So basically I divide text up like this, from coarse to fine granularity:

1: group
2: book
3: chapter
4: paragraph

This little scenario fits nicely for bibles as well as a collection of CDs
where the group would be all CDs grouped by artist, the book would be equivalent
to a single CD. The chapters would be the songs and the paragraphs would be
the parts of the song's lyrics. Other setups are possbile as well with this
little scenario.

The ugly part would be the preprocessing of the text. A preprocessor has to be
written for a particular piece of text and could theoretically be thrown away
when the text has been preprocessed. I have to separate that part of my little
text processing and retrieval engine.

There are three additional goals I want to achieve: any unicode text should be
processable, not just ASCII text and the size of the resulting structure, or
object or whatever should not be larger than the size of the original text
stored on disk. The total size of those King James bible texts is ~ 4.7MB
so that would be a maximum size for my King James text retrieval object.

And last: I want to add my own notes to every paragraph I want. The notes
should be saved along with the entire thing and I want to retrieve them when
I want. I basically want a read only sort of database that contains the
bunch of books including my own notes.

I have to add all sorts of indexes and lists and whatever so there should be
some form of compression and maybe some other redundancy removal. There should
be three main parts in this little system:

1) the PreProcessor that offers a good text structure given the raw text;
2) the Builder that creates the final text retrieval system;
3) the Library, the actual text retrieval system (including my own notes).
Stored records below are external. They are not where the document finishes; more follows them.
-- ==== Sys2Proof/Tests/Slice0.lean ====
section
/-! SUPPORT. Tests: the expected results are the spec's own vectors (95_test_vectors.md, cited by their names) or worked by
hand from the rule cited; and for every statement that has hypotheses a witness that meets them. -/

namespace Sys2Proof.Tests

open Sys2Proof.Machine

/-! ## The instance of program P3 -/

/-- The scaled-down instance of program P3: 4×3, chunks of 7 bytes, an empty table. -/
def tiny : Config :=
  { width := 4, height := 3, chunkMax := 7, tRst := 10, tRstPost := 0, tSlpout := 120, tDispon := 20, initTable := [],
    opCaset := 0x2A, opRaset := 0x2B, opRamwr := 0x2C, opTeon := 0x35, opInvoff := 0x20, opSlpout := 0x11,
    opDispon := 0x29, clearColor := 0x1234, pinRst := 0, pinDc := 1, pinBl := 2, wf := by decide }

/-- A fresh session of that instance (R40). -/
def fresh : State := { State.reset with cfg := tiny }

/-- The state of program P3 after operation 1: events 0 to 17. -/
def ready : State :=
  { fresh with
    phase := .displayOn, lat := ⟨.known .high, .known .low, .unknown⟩, lastCmd := some 0x29
    trace := [.evOpen .rst, .evOpen .dc, .evOpen .bl,
      .evWrite .rst .high, .evSleep 10, .evWrite .rst .low, .evSleep 10, .evWrite .rst .high,
      .evWrite .dc .low, .evSpi .low [0x35], .evWrite .dc .low, .evSpi .low [0x20],
      .evWrite .dc .low, .evSpi .low [0x11], .evSleep 120, .evWrite .dc .low, .evSpi .low [0x29], .evSleep 20] }

/-- `ready` with answers to come, and with an empty trace so that the tests show only what is appended. -/
def answering (answers : List Answer) : State := { ready with trace := [], answers := answers }

/-- A running `setBacklight(1)`. -/
def running : State :=
  { ready with result := none, seq := some ⟨.setBacklight 1, .ownEffectOnly, [], [.gpioWrite .bl .high]⟩ }

/-- The image of program P3. -/
def image : Image :=
  ⟨4, 3, [⟨15, 3, 7⟩, ⟨95, 3, 47⟩, ⟨175, 3, 87⟩, ⟨255, 3, 127⟩,
          ⟨15, 103, 47⟩, ⟨95, 103, 87⟩, ⟨175, 103, 127⟩, ⟨255, 103, 167⟩,
          ⟨15, 203, 87⟩, ⟨95, 203, 127⟩, ⟨175, 203, 167⟩, ⟨255, 203, 207⟩]⟩

/-- What an outcome appended, for a start with an empty trace. -/
def appended : Host.Outcome State Fault Refusal → List Event
  | .next t => t.trace
  | .fault (.transportNeverReturns _ stuck) => stuck.trace
  | _ => []

/-- The next state of an outcome. -/
def nextOf : Host.Outcome State Fault Refusal → Option State
  | .next t => some t
  | _ => none

/-- The fault of an outcome. -/
def faultOf : Host.Outcome State Fault Refusal → Option Fault
  | .fault f => some f
  | _ => none

/-- The refusal of an outcome. -/
def refusalOf : Host.Outcome State Fault Refusal → Option Refusal
  | .refused r => some r
  | _ => none

/-- The status an outcome's operation wrote. -/
def resultOf : Host.Outcome State Fault Refusal → Option Result
  | .next t => t.result
  | _ => none

/-! ## WellFormed: each check refuses an ill-formed term -/

theorem test_wf_zero_width : wellFormed tiny (.setWindow 0 0 0 5) = false := by decide
theorem test_wf_zero_height : wellFormed tiny (.setWindow 0 0 5 0) = false := by decide
/-- W12: `65535 + 2 − 1 > 65535`. -/
theorem test_wf_column_end : wellFormed tiny (.setWindow 65535 0 2 1) = false := by decide
/-- W14. -/
theorem test_wf_row_end : wellFormed tiny (.setWindow 0 2 1 65535) = false := by decide
theorem test_wf_image : wellFormed tiny (.showImage ⟨2, 2, [⟨0, 0, 0⟩]⟩) = false := by decide
theorem test_wf_empty_data : wellFormed tiny (.sendData []) = false := by decide
theorem test_wf_long_payload : wellFormed tiny (.initEntry 0 [1, 2, 3, 4, 5, 6, 7, 8]) = false := by decide
/-- R7 refuses a sleep-out delay below 120, and R96 two equal opcodes. -/
theorem test_wf_config :
    ¬ { tiny.toParameters with tSlpout := 119 }.Wf ∧ ¬ { tiny.toParameters with opRaset := 0x2A }.Wf := by decide
/-- R7, D7: a table payload longer than a chunk, a chunk of no byte, and two equal pins make no instance. -/
theorem test_construct_inadmissible :
    construct { tiny.toParameters with initTable := [(0xB6, [1, 2, 3, 4, 5, 6, 7, 8])] } true true [] [] =
      .refused .parametersNotAdmissible ∧
    construct { tiny.toParameters with chunkMax := 0 } true true [] [] = .refused .parametersNotAdmissible ∧
    construct { tiny.toParameters with pinBl := 1 } true true [] [] = .refused .parametersNotAdmissible := by decide

/-! ## Decoding: words written out from the spec's encodings -/

/-- HOST, R92. -/
theorem test_decode_host :
    decode tiny (.host 0b000 .none) = some .reset ∧ decode tiny (.host 0b001 .none) = some .init ∧
    decode tiny (.host 0b010 .none) = some .clear ∧ decode tiny (.host 0b011 (.color 0xF800)) = some (.fill 0xF800) ∧
    decode tiny (.host 0b100 (.window 1 2 3 4)) = some (.setWindow 1 2 3 4) ∧
    decode tiny (.host 0b101 (.level 1)) = some (.setBacklight 1) ∧
    decode tiny (.host 0b110 (.image image)) = some (.showImage image) ∧
    decode tiny (.host 0b111 .none) = some .release := by decide

/-- A call with the operands of another operation is none (R90). -/
theorem test_decode_host_mismatch :
    decode tiny (.host 0b011 .none) = none ∧ decode tiny (.host 0b000 (.color 0)) = none := by decide

/-- MICRO and MICRO_SEQ, R94: `{0, 0x2C}`; `{1, 0x00} {1, 0xEF}`. -/
theorem test_decode_micro :
    decode tiny (.micro [0b0_0010_1100]) = some (.sendCommand 0x2C) ∧
    decode tiny (.micro [0b1_0000_0000, 0b1_1110_1111]) = some (.sendData [0x00, 0xEF]) ∧
    decode tiny (.microSeq [0b1_0001_0010, 0b1_0011_0100]) = some (.stream [0x12, 0x34]) ∧
    decode tiny (.micro []) = none ∧ decode tiny (.micro [0b0_0010_1100, 0b1_0000_0000]) = none := by decide

/-- WIRE_CMD, R96, R97: the tagged bytes of W2 (95_test_vectors.md section 2.3). -/
theorem test_decode_wire_cmd :
    decode tiny (.wireCmd [0x02A, 0x100, 0x10A, 0x100, 0x127]) = some (.caset 10 39) ∧
    decode tiny (.wireCmd [0x02B, 0x100, 0x114, 0x100, 0x13B]) = some (.raset 20 59) ∧
    decode tiny (.wireCmd [0b0_0010_1100]) = some .ramwr ∧ decode tiny (.wireCmd [0b0_0011_0101]) = some .teon ∧
    decode tiny (.wireCmd [0b0_0010_0000]) = some .invoff ∧ decode tiny (.wireCmd [0b0_0001_0001]) = some .slpout ∧
    decode tiny (.wireCmd [0b0_0010_1001]) = some .dispon ∧
    decode tiny (.wireCmd [0x02A, 0x100, 0x10A, 0x100]) = none := by decide

/-- WIRE_TABLE and WIRE_DATA, R100, R94. -/
theorem test_decode_wire_rest :
    decode tiny (.wireTable [0b0_1110_1111]) = some (.initEntry 0xEF []) ∧
    decode tiny (.wireTable [0b0_1011_0110, 0b1_0000_0000, 0b1_0010_0000]) = some (.initEntry 0xB6 [0x00, 0x20]) ∧
    decode tiny (.wireData [0b1_0000_0101]) = some (.dataByte 0x05) ∧
    decode tiny (.wireData [0b0_0000_0101]) = none := by decide

/-- The placed word is the one that runs. -/
theorem test_fetch_word :
    resultOf (step (fresh.withFetchWord 8 0b000)) = some .ok ∧
    appended (step ((answering []).withFetchWord 16 0x02C)) = [.evWrite .dc .low, .evSpi .low [0x2C]] ∧
    refusalOf (step (fresh.withFetchWord 16 0x200)) = some .notAnOperation := by decide

/-! ## HOST operations -/

/-- I2: from `DisplayOn` back to `Uninitialized`. -/
theorem test_reset_from_display_on :
    nextOf (exec .reset (answering [])) = some { answering [] with
      phase := .uninitialized, lastCmd := none
      trace := [.evWrite .rst .high, .evSleep 10, .evWrite .rst .low, .evSleep 10, .evWrite .rst .high] } := by decide

/-- I4: the second `GpioWrite` answers `error`. -/
theorem test_reset_error :
    nextOf (exec .reset (answering [.ok, .ok, .error])) = some { answering [] with
      phase := .uninitialized, lastCmd := none, lat := ⟨.unknown, .known .low, .unknown⟩
      trace := [.evWrite .rst .high, .evSleep 10, .evFail (.gpioWrite .rst .low)], result := some .transportError } := by
  decide

/-- I5, P3 operation 1. -/
theorem test_init_empty_table : nextOf (exec .init fresh) = some ready := by decide

/-- P1: the wire view of events 4 to 28, with its three-entry table. -/
theorem test_init_table :
    wire (appended (exec .init { answering [] with
      cfg := { tiny with
        initTable := [(0xEF, []), (0x3A, [0x05]), (0xB6, [0x00, 0x20])], wf := by decide } })) =
      [.wRst .high, .wWait 10, .wRst .low, .wWait 10, .wRst .high, .wByte .low 0xEF, .wByte .low 0x3A,
       .wByte .high 0x05, .wByte .low 0xB6, .wByte .high 0x00, .wByte .high 0x20, .wByte .low 0x35, .wByte .low 0x20,
       .wByte .low 0x11, .wWait 120, .wByte .low 0x29, .wWait 20] := by decide

/-- F8 on the small instance: `clear()` streams its colour, high byte first. -/
theorem test_clear :
    (appended (exec .clear (answering []))).drop 16 =
      [.evWrite .dc .high, .evSpi .high [0x34, 0x12, 0x34]] := by decide

/-- F5 on the small instance: a chunk of odd length ends on a high byte and the next starts with the low one. -/
theorem test_fill :
    (appended (exec (.fill 0x1234) (answering []))).drop 10 =
      [.evWrite .dc .high, .evSpi .high [0x12, 0x34, 0x12, 0x34, 0x12, 0x34, 0x12],
       .evWrite .dc .high, .evSpi .high [0x34, 0x12, 0x34, 0x12, 0x34, 0x12, 0x34],
       .evWrite .dc .high, .evSpi .high [0x12, 0x34, 0x12, 0x34, 0x12, 0x34, 0x12],
       .evWrite .dc .high, .evSpi .high [0x34, 0x12, 0x34]] := by decide

/-- F6 and P4 on the small instance: the write of the third chunk fails. -/
theorem test_fill_error :
    nextOf (exec (.fill 0xF800) (answering (List.replicate 15 .ok ++ [.error]))) = some { answering [] with
      phase := .uninitialized, lastCmd := none, lat := ⟨.known .high, .known .high, .unknown⟩
      trace := windowEvents tiny ⟨0, 3, 0, 2⟩ ++
        [.evWrite .dc .high, .evSpi .high [0xF8, 0x00, 0xF8, 0x00, 0xF8, 0x00, 0xF8],
         .evWrite .dc .high, .evSpi .high [0x00, 0xF8, 0x00, 0xF8, 0x00, 0xF8, 0x00],
         .evWrite .dc .high, .evFail (.spiWrite .high [0xF8, 0x00, 0xF8, 0x00, 0xF8, 0x00, 0xF8])]
      result := some .transportError } := by decide

/-- W2. -/
theorem test_set_window :
    nextOf (exec (.setWindow 10 20 30 40) (answering [])) = some { answering [] with
      trace := [.evWrite .dc .low, .evSpi .low [0x2A], .evWrite .dc .high, .evSpi .high [0x00, 0x0A, 0x00, 0x27],
        .evWrite .dc .low, .evSpi .low [0x2B], .evWrite .dc .high, .evSpi .high [0x00, 0x14, 0x00, 0x3B],
        .evWrite .dc .low, .evSpi .low [0x2C]]
      lastCmd := some 0x2C, win := some ⟨10, 39, 20, 59⟩, armed := true } := by decide

/-- W15: the write of the column payload fails. -/
theorem test_set_window_error :
    nextOf (exec (.setWindow 10 20 30 40) (answering [.ok, .ok, .ok, .error])) = some { answering [] with
      trace := [.evWrite .dc .low, .evSpi .low [0x2A], .evWrite .dc .high,
        .evFail (.spiWrite .high [0x00, 0x0A, 0x00, 0x27])]
      lat := ⟨.known .high, .known .high, .unknown⟩
      phase := .uninitialized, lastCmd := none, result := some .transportError } := by decide

/-- B6: a signed comparison; B2. -/
theorem test_set_backlight :
    appended (exec (.setBacklight (-2147483648)) (answering [])) = [.evWrite .bl .low] ∧
    appended (exec (.setBacklight 100) (answering [])) = [.evWrite .bl .high] := by decide

/-- B8: the phase and the shadow are kept. -/
theorem test_set_backlight_error :
    nextOf (exec (.setBacklight 1) (answering [.error])) = some { answering [] with
      trace := [.evFail (.gpioWrite .bl .high)], result := some .transportError } := by decide

/-- P3 operation 2: the four chunks of the converted image. -/
theorem test_show :
    (appended (exec (.showImage image) (answering []))).drop 10 =
      [.evWrite .dc .high, .evSpi .high [0x08, 0x00, 0x58, 0x05, 0xA8, 0x0A, 0xF8],
       .evWrite .dc .high, .evSpi .high [0x0F, 0x0B, 0x25, 0x5B, 0x2A, 0xAB, 0x2F],
       .evWrite .dc .high, .evSpi .high [0xFB, 0x34, 0x0E, 0x4A, 0x5E, 0x4F, 0xAE],
       .evWrite .dc .high, .evSpi .high [0x54, 0xFE, 0x59]] := by decide

/-- S3, S5: the size check comes before the phase. -/
theorem test_show_size :
    resultOf (exec (.showImage ⟨4, 4, []⟩) ready) = some .dimensionMismatchError ∧
    nextOf (exec (.showImage ⟨3, 3, []⟩) fresh) = some { fresh with result := some .dimensionMismatchError } := by decide

/-- L5. -/
theorem test_release :
    nextOf (exec .release (answering [])) = some { answering [] with
      trace := [.evClose .rst, .evClose .dc, .evClose .bl, .evSpiClose]
      handles := ⟨false, false, false, false⟩ } := by decide

/-- L7, L8: the second close fails; the next `release()` closes the other two. -/
theorem test_release_error :
    nextOf (exec .release (answering [.ok, .error])) = some { answering [] with
      trace := [.evClose .rst, .evFail (.gpioClose .dc)]
      handles := ⟨false, false, true, true⟩, result := some .transportError } ∧
    appended (exec .release { answering [] with handles := ⟨false, false, true, true⟩ }) =
      [.evClose .bl, .evSpiClose] := by decide

/-- L1, L2, L3, PR4. -/
theorem test_construct :
    construct tiny.toParameters true true [] [] = .live fresh ∧
    construct tiny.toParameters false true [] [.error] = .failed .configurationError [] ∧
    construct tiny.toParameters true true [] [.ok, .ok, .error] = .failed .transportError
      [.evOpen .rst, .evOpen .dc, .evFail (.gpioOpen .bl), .evClose .dc, .evClose .rst] := by decide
The design and implementation of those three classes (or groups of classes) is
the subject of the next part of this article. Hopefully I'll see you again next
week when we have to solve quite some technicalities. We have work to do here.

Google is a spoilsport

After typing this article part I investigated this King James bible a bit more
and found out that there are quite some more books. They have been torn out
of the official bible. Either chapters from books or entire books were banned
from the official bible. Not just that King James XTeam did that, it had
happened centuries before already: popes, protestants, catholics, all had a big
fight over what was supposed to be true or not, fanatasy, fiction or the Truth.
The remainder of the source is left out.